Впрочем, вряд ли бы это что-то изменило. Ты бы опять меня сочла вралём и хвастуном. Впрочем, по здравому рассуждению я понимаю, что поверить в мои спонтанно вырвавшиеся лавины воспоминаний ты поверить не могла. Теперь-то я и сам в них не верю. Спасибо памяти и некоторым фактам, которые одни меня убеждают в том, что жизнь моя не приснилась, и что всё это было на самом деле. Хотя писать о многом, особенно интересном, бессмысленно – это всё относится к жанру фантастики. А как я могу объяснить свою жизнь фантастикой, если это моя жизнь, даже если она во многом фантастична?
. . . . . . . . . .
. . . . . . . . . .
– Любовь, даже если и испытывает страсть поначалу, в самом начале, уж во всяком случае её никак не проявит.
. . . . . . . . . .
Я бы мог не стать оправдываться. Или сначала оправдываться, что это ведь совсем, совсем не так, а потом сказать.
Даже если бы это было так? Что с того? Разве тебе неизвестно, что является вершиной любви? И разве люди решают, как быстро они поднимутся на эту вершину? Разве их не подталкивают туда Боги? Разве ты не видишь силы моего чувства? Разве ты не видишь, что я готов отдать тебе всё, и в первую очередь жизнь? Я готов отдать тебе честь, но разве ты сможешь уважать после этого мужчину? Ты просишь свернуть на другой путь, оставив тебя навсегда. Я готов выполнить любой твой приказ. Всё что смогу, я всё сделаю. Но не это. Но если я не смогу? Если мне это не под силу? Не потому, что не хочу, нет, просто не могу. Я могу поднять тебя одной рукой до звёзд, но я не могу опустить их на землю. Это нарушит космическое равновесие и приведёт ко вселенским катаклизмам. Так же я не могу уйти от тебя. Мои ноги будут уносить меня, но я всё равно буду возвращаться задом наперед. У прогоняемой любви ступни вывернуты задом наперед, и когда ты убегаешь от нее, ты догоняешь ее, идя по ее следам.

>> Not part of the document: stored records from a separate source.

-- ==== Sys2Proof/Machine/Engine.lean ====
section
/-! DEFINITION. The engine's turn: the fetch of the pending command and its completion (spec/20_memory.md R89, R90). -/

namespace Sys2Proof.Machine

/-- Whether the engine moves next: a command is pending, reset is not asserted, and the command has waited its delay or
no bus event is left to wait for (20_memory.md R90; log 5, log 6). -/
def State.engineTurn (s : State) : Bool :=
  s.busy && !s.inReset && (decide (s.delay = 0) || s.inbox.isEmpty)

/-- Completion of an illegal word (60_exceptions.md R271): LAST_OP takes the raw OP field, nothing else is written. -/
def completeIllegal (w : Word) (s : State) : Host.Outcome State Fault Refusal :=
  fail (cmdOp w) .eIllegalOp s

/-- Completion of a command word: the decoded command's meaning, or E_ILLEGAL_OP (20_memory.md R89; 30_encoding.md R105). -/
def completeWord (w : Word) (s : State) : Host.Outcome State Fault Refusal :=
  match decodeCmd w with
  | .ok i => exec i s
  | .error _ => completeIllegal w s

/-- Completion of the pending command. -/
def completePending (s : State) : Host.Outcome State Fault Refusal :=
  match s.pending with
  | some w => completeWord w s
  | none => .next s

/-- The state in which the command word `w` is pending and the engine moves next: acceptance (20_memory.md R88) with no
delay and no reset asserted (log 7). -/
def State.withPending (w : Word) (s : State) : State :=
  { s with cmd := w, pending := some w, delay := 0, inReset := false }

end Sys2Proof.Machine
end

Я не могу свернуть в сторону от твоей дороги, у руля моей судьбы не хватает доворота. До самой смерти. Но не думай, что ты до конца жизни обречена лицезреть мою постную физиономию. Только до конца моей жизни. Отнюдь. Речь идёт только о том, что раз судьба связала нас, то это не может быть случайно, не может быть зря, и я буду с тобой до смерти. До собственной смерти. Раз я больше люблю, за это я имею право умереть первым. Потому что моя боль от разлуки с тобой огромна, знаю, что не смогу её пережить, не стану и стараться, пока ещё могу погибнуть достойно, не вызывая у твоих воспоминаний жалостливого презрения. Доказательство? Видишь эту дорогу, дорогу моей жизни? Видишь, как несутся машины? Как ты думаешь, сколько шансов перейти на ту сторону живым? Я не могу уйти от тебя, но я могу уйти от жизни. Я люблю тебя, и я тоже готов заплатить жизнью за любовь к тебе. Взмахни рукой, прогоняя меня, и я на твоих глазах сыграю в эту рулетку. И если что – не вини себя ни в чём, я счастлив, и буду счастлив погибнуть на твоих глазах.
Не мог я так сказать. Погибнуть так мог. А сказать так не мог.

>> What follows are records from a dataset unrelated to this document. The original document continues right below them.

-- setCfgOk
@[simp] theorem State.setCfgOk_build (s : State) (ok : Bool) : (s.setCfgOk ok).build = s.build := rfl
@[simp] theorem State.setCfgOk_cmd (s : State) (ok : Bool) : (s.setCfgOk ok).cmd = s.cmd := rfl
@[simp] theorem State.setCfgOk_pending (s : State) (ok : Bool) : (s.setCfgOk ok).pending = s.pending := rfl
@[simp] theorem State.setCfgOk_cfgOk (s : State) (ok : Bool) : (s.setCfgOk ok).cfgOk = ok := rfl
@[simp] theorem State.setCfgOk_overrun (s : State) (ok : Bool) : (s.setCfgOk ok).overrun = s.overrun := rfl
@[simp] theorem State.setCfgOk_lastOp (s : State) (ok : Bool) : (s.setCfgOk ok).lastOp = s.lastOp := rfl
@[simp] theorem State.setCfgOk_result (s : State) (ok : Bool) : (s.setCfgOk ok).result = s.result := rfl
@[simp] theorem State.setCfgOk_layout (s : State) (ok : Bool) : (s.setCfgOk ok).layout = s.layout := rfl
@[simp] theorem State.setCfgOk_distMode (s : State) (ok : Bool) : (s.setCfgOk ok).distMode = s.distMode := rfl
@[simp] theorem State.setCfgOk_siCount (s : State) (ok : Bool) : (s.setCfgOk ok).siCount = s.siCount := rfl
@[simp] theorem State.setCfgOk_siSel (s : State) (ok : Bool) : (s.setCfgOk ok).siSel = s.siSel := rfl
@[simp] theorem State.setCfgOk_candSel (s : State) (ok : Bool) : (s.setCfgOk ok).candSel = s.candSel := rfl
@[simp] theorem State.setCfgOk_row (s : State) (ok : Bool) : (s.setCfgOk ok).row = s.row := rfl
@[simp] theorem State.setCfgOk_col (s : State) (ok : Bool) : (s.setCfgOk ok).col = s.col := rfl
@[simp] theorem State.setCfgOk_cw (s : State) (ok : Bool) : (s.setCfgOk ok).cw = s.cw := rfl
@[simp] theorem State.setCfgOk_si (s : State) (ok : Bool) : (s.setCfgOk ok).si = s.si := rfl
@[simp] theorem State.setCfgOk_syndrome (s : State) (ok : Bool) : (s.setCfgOk ok).syndrome = s.syndrome := rfl
@[simp] theorem State.setCfgOk_decInfo (s : State) (ok : Bool) : (s.setCfgOk ok).decInfo = s.decInfo := rfl
@[simp] theorem State.setCfgOk_corrected (s : State) (ok : Bool) : (s.setCfgOk ok).corrected = s.corrected := rfl
@[simp] theorem State.setCfgOk_msg (s : State) (ok : Bool) : (s.setCfgOk ok).msg = s.msg := rfl
@[simp] theorem State.setCfgOk_candCount (s : State) (ok : Bool) : (s.setCfgOk ok).candCount = s.candCount := rfl
@[simp] theorem State.setCfgOk_candCw (s : State) (ok : Bool) : (s.setCfgOk ok).candCw = s.candCw := rfl
@[simp] theorem State.setCfgOk_candScore (s : State) (ok : Bool) : (s.setCfgOk ok).candScore = s.candScore := rfl
@[simp] theorem State.setCfgOk_best (s : State) (ok : Bool) : (s.setCfgOk ok).best = s.best := rfl
@[simp] theorem State.setCfgOk_bestSum (s : State) (ok : Bool) : (s.setCfgOk ok).bestSum = s.bestSum := rfl
@[simp] theorem State.setCfgOk_inReset (s : State) (ok : Bool) : (s.setCfgOk ok).inReset = s.inReset := rfl
@[simp] theorem State.setCfgOk_inbox (s : State) (ok : Bool) : (s.setCfgOk ok).inbox = s.inbox := rfl
@[simp] theorem State.setCfgOk_response (s : State) (ok : Bool) : (s.setCfgOk ok).response = s.response := rfl
@[simp] theorem State.setCfgOk_delay (s : State) (ok : Bool) : (s.setCfgOk ok).delay = s.delay := rfl
@[simp] theorem State.setCfgOk_delays (s : State) (ok : Bool) : (s.setCfgOk ok).delays = s.delays := rfl
@[simp] theorem State.setCfgOk_draws (s : State) (ok : Bool) : (s.setCfgOk ok).draws = s.draws := rfl
@[simp] theorem State.setCfgOk_code (s : State) (ok : Bool) : (s.setCfgOk ok).code = s.code := rfl
@[simp] theorem State.setCfgOk_candidates (s : State) (ok : Bool) : (s.setCfgOk ok).candidates = s.candidates := rfl
@[simp] theorem State.setCfgOk_siWords (s : State) (ok : Bool) : (s.setCfgOk ok).siWords = s.siWords := rfl
@[simp] theorem State.setCfgOk_busy (s : State) (ok : Bool) : (s.setCfgOk ok).busy = s.busy := rfl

Смотрел в её глаза, слушал её голос, в последний раз обращённый ко мне, чувствовал её взгляд, в последний раз обращённый ко мне, и этот взгляд расплавлял слова моего ответа, а вместе со словами и мозг, и я уже тогда предчувствовал, что там уже до самого, до любого конца, моими главными, единственными словами окажутся и останутся я л А.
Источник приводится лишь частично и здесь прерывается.